(Records excerpted from a collection)
**********

-- ==== Sys2Proof/Decode.lean ====
section
/-! DEFINITION. From the 16 bits of an opcode to an instruction and back (spec/30_encoding.md). The decoder is
total on every word and rejects by name; the encoder writes the same layouts the other way. -/

namespace Sys2Proof

/-! ### The fields of an opcode (rule R91) -/

/-- T, bits 15:12: the family. -/
def opT (op : Word) : Nibble := op.extractLsb' 12 4
/-- X, bits 11:8. -/
def opX (op : Word) : RegIx := op.extractLsb' 8 4
/-- Y, bits 7:4. -/
def opY (op : Word) : RegIx := op.extractLsb' 4 4
/-- N, bits 3:0. -/
def opN (op : Word) : Nibble := op.extractLsb' 0 4
/-- NN, bits 7:0. -/
def opNN (op : Word) : Byte := op.extractLsb' 0 8
/-- NNN, bits 11:0. -/
def opNNN (op : Word) : Addr12 := op.extractLsb' 0 12

/-- What an opcode decodes to. -/
inductive Decoded where
  /-- One of the 35 instructions. -/
  | instr (i : Instr)
  /-- A 5XYn or 9XYn with n other than 0 under LOWNIB_59 = NOP: only the fetch increment (rule R98). -/
  | noOp
  /-- No handler: UnimplementedOpcode is raised (rules R94 and R96). -/
  | unimplemented
deriving DecidableEq, Repr

/-- Family 0 (rule R97). -/
def decodeFamily0 (d : DecodeParams) (op : Word) : Instr :=
  match d.family0 with
  | .exact =>
    if op = 0x00E0#16 then .cls else if op = 0x00EE#16 then .ret else .sys (opNNN op)
  | .lowByte =>
    if opNN op = 0xE0#8 then .cls else if opNN op = 0xEE#8 then .ret else .sys (opNNN op)

/-- Families 5 and 9, whose low nibble is not part of the pattern (rule R98). -/
def decodeLowNib (d : DecodeParams) (n : Nibble) (i : Instr) : Decoded :=
  match d.lowNib59 with
  | .ignore => .instr i
  | .nop    => if n = 0#4 then .instr i else .noOp
  | .fault  => if n = 0#4 then .instr i else .unimplemented

/-- Family 8, by the low nibble (rule R94). -/
def decodeFamily8 (x y : RegIx) (n : Nibble) : Decoded :=
  if n = 0x0#4 then .instr (.ldReg x y)
  else if n = 0x1#4 then .instr (.orReg x y)
  else if n = 0x2#4 then .instr (.andReg x y)
  else if n = 0x3#4 then .instr (.xorReg x y)
  else if n = 0x4#4 then .instr (.addReg x y)
  else if n = 0x5#4 then .instr (.sub x y)
  else if n = 0x6#4 then .instr (.shr x y)
  else if n = 0x7#4 then .instr (.subn x y)
  else if n = 0xE#4 then .instr (.shl x y)
  else .unimplemented

/-- Family E, by the low byte (rule R94). -/
def decodeFamilyE (x : RegIx) (nn : Byte) : Decoded :=
  if nn = 0x9E#8 then .instr (.skp x)
  else if nn = 0xA1#8 then .instr (.sknp x)
  else .unimplemented

/-- Family F, by the low byte (rule R94). -/
def decodeFamilyF (x : RegIx) (nn : Byte) : Decoded :=
  if nn = 0x07#8 then .instr (.ldVxDt x)
  else if nn = 0x0A#8 then .instr (.ldVxK x)
  else if nn = 0x15#8 then .instr (.ldDtVx x)
  else if nn = 0x18#8 then .instr (.ldStVx x)
  else if nn = 0x1E#8 then .instr (.addI x)
  else if nn = 0x29#8 then .instr (.ldF x)
  else if nn = 0x33#8 then .instr (.ldBcd x)
  else if nn = 0x55#8 then .instr (.ldMemVx x)
  else if nn = 0x65#8 then .instr (.ldVxMem x)
  else .unimplemented

/-- The decoder of rule R94, with the two parameters of rules R97 and R98. -/
def decode (d : DecodeParams) (op : Word) : Decoded :=
  let t := opT op
  if t = 0x0#4 then .instr (decodeFamily0 d op)
  else if t = 0x1#4 then .instr (.jp (opNNN op))
  else if t = 0x2#4 then .instr (.call (opNNN op))
  else if t = 0x3#4 then .instr (.seImm (opX op) (opNN op))
  else if t = 0x4#4 then .instr (.sneImm (opX op) (opNN op))
  else if t = 0x5#4 then decodeLowNib d (opN op) (.seReg (opX op) (opY op) (opN op))
  else if t = 0x6#4 then .instr (.ldImm (opX op) (opNN op))
  else if t = 0x7#4 then .instr (.addImm (opX op) (opNN op))
  else if t = 0x8#4 then decodeFamily8 (opX op) (opY op) (opN op)
  else if t = 0x9#4 then decodeLowNib d (opN op) (.sneReg (opX op) (opY op) (opN op))
  else if t = 0xA#4 then .instr (.ldI (opNNN op))
  else if t = 0xB#4 then .instr (.jpV0 (opNNN op))
  else if t = 0xC#4 then .instr (.rnd (opX op) (opNN op))
  else if t = 0xD#4 then .instr (.drw (opX op) (opY op) (opN op))
  else if t = 0xE#4 then decodeFamilyE (opX op) (opNN op)
  else decodeFamilyF (opX op) (opNN op)

/-- An opcode from its two bytes, the one at the lower address first (rule R63). -/
def opcodeOf (b0 b1 : Byte) : Word := b0 ++ b1

/-- The two bytes of an opcode in the order memory holds them (rule R63). -/
def opcodeBytes (op : Word) : List Byte := [op.extractLsb' 8 8, op.extractLsb' 0 8]

/-- Decoding a run of bytes: the first two are the opcode and the rest is handed back.
Fewer than two bytes hold no opcode. -/
def decodeBytes (d : DecodeParams) : List Byte → Option (Decoded × List Byte)
  | b0 :: b1 :: rest => some (decode d (opcodeOf b0 b1), rest)
  | [_] => none
  | [] => none

/-! ### The encoder (the layouts of rules R92 and R95) -/

/-- Format A: family and address. -/
def formatA (t : Nibble) (nnn : Addr12) : Word := t ++ nnn
/-- Formats RB and RF: family, register and byte. -/
def formatRB (t : Nibble) (x : RegIx) (nn : Byte) : Word := t ++ x ++ nn
/-- Formats RR and D: family, two registers and a nibble. -/
def formatRR (t : Nibble) (x y : RegIx) (n : Nibble) : Word := t ++ x ++ y ++ n

/-- The opcode of an instruction. -/
def encode : Instr → Word
  | .sys nnn => formatA 0x0#4 nnn
  | .cls => 0x00E0#16
  | .ret => 0x00EE#16
  | .jp nnn => formatA 0x1#4 nnn
  | .call nnn => formatA 0x2#4 nnn
  | .seImm x nn => formatRB 0x3#4 x nn
  | .sneImm x nn => formatRB 0x4#4 x nn
  | .seReg x y n => formatRR 0x5#4 x y n
  | .ldImm x nn => formatRB 0x6#4 x nn
  | .addImm x nn => formatRB 0x7#4 x nn
  | .ldReg x y => formatRR 0x8#4 x y 0x0#4
  | .orReg x y => formatRR 0x8#4 x y 0x1#4
  | .andReg x y => formatRR 0x8#4 x y 0x2#4
  | .xorReg x y => formatRR 0x8#4 x y 0x3#4
  | .addReg x y => formatRR 0x8#4 x y 0x4#4
  | .sub x y => formatRR 0x8#4 x y 0x5#4
  | .shr x y => formatRR 0x8#4 x y 0x6#4
  | .subn x y => formatRR 0x8#4 x y 0x7#4
  | .shl x y => formatRR 0x8#4 x y 0xE#4
  | .sneReg x y n => formatRR 0x9#4 x y n
  | .ldI nnn => formatA 0xA#4 nnn
  | .jpV0 nnn => formatA 0xB#4 nnn
  | .rnd x nn => formatRB 0xC#4 x nn
  | .drw x y n => formatRR 0xD#4 x y n
  | .skp x => formatRB 0xE#4 x 0x9E#8
  | .sknp x => formatRB 0xE#4 x 0xA1#8
  | .ldVxDt x => formatRB 0xF#4 x 0x07#8
  | .ldVxK x => formatRB 0xF#4 x 0x0A#8
  | .ldDtVx x => formatRB 0xF#4 x 0x15#8
  | .ldStVx x => formatRB 0xF#4 x 0x18#8
  | .addI x => formatRB 0xF#4 x 0x1E#8
  | .ldF x => formatRB 0xF#4 x 0x29#8
  | .ldBcd x => formatRB 0xF#4 x 0x33#8
  | .ldMemVx x => formatRB 0xF#4 x 0x55#8
  | .ldVxMem x => formatRB 0xF#4 x 0x65#8

/-! ### A word of the opcode table -/

/-- The opcode that a table word stands for: an instruction is one 16-bit word (rule R90), and the bits above
`nbits` are 0. -/
def tableOpcode (nbits w : Nat) : Word := BitVec.ofNat 16 (w % 2 ^ nbits)

/-- What the decoder reads, with the default parameters, from the bytes of a table word as memory holds them. -/
def decodeTableWord (nbits w : Nat) : Option Instr :=
  match decodeBytes DecodeParams.default (opcodeBytes (tableOpcode nbits w)) with
  | some (.instr i, _) => some i
  | some (.noOp, _) => none
  | some (.unimplemented, _) => none
  | none => none

end Sys2Proof
end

**********

## Requirement
Show all lines above that contain "ldMemVx".

## Solution to this problem
  else if nn = 0x55#8 then .instr (.ldMemVx x)
  | .ldMemVx x => formatRB 0xF#4 x 0x55#8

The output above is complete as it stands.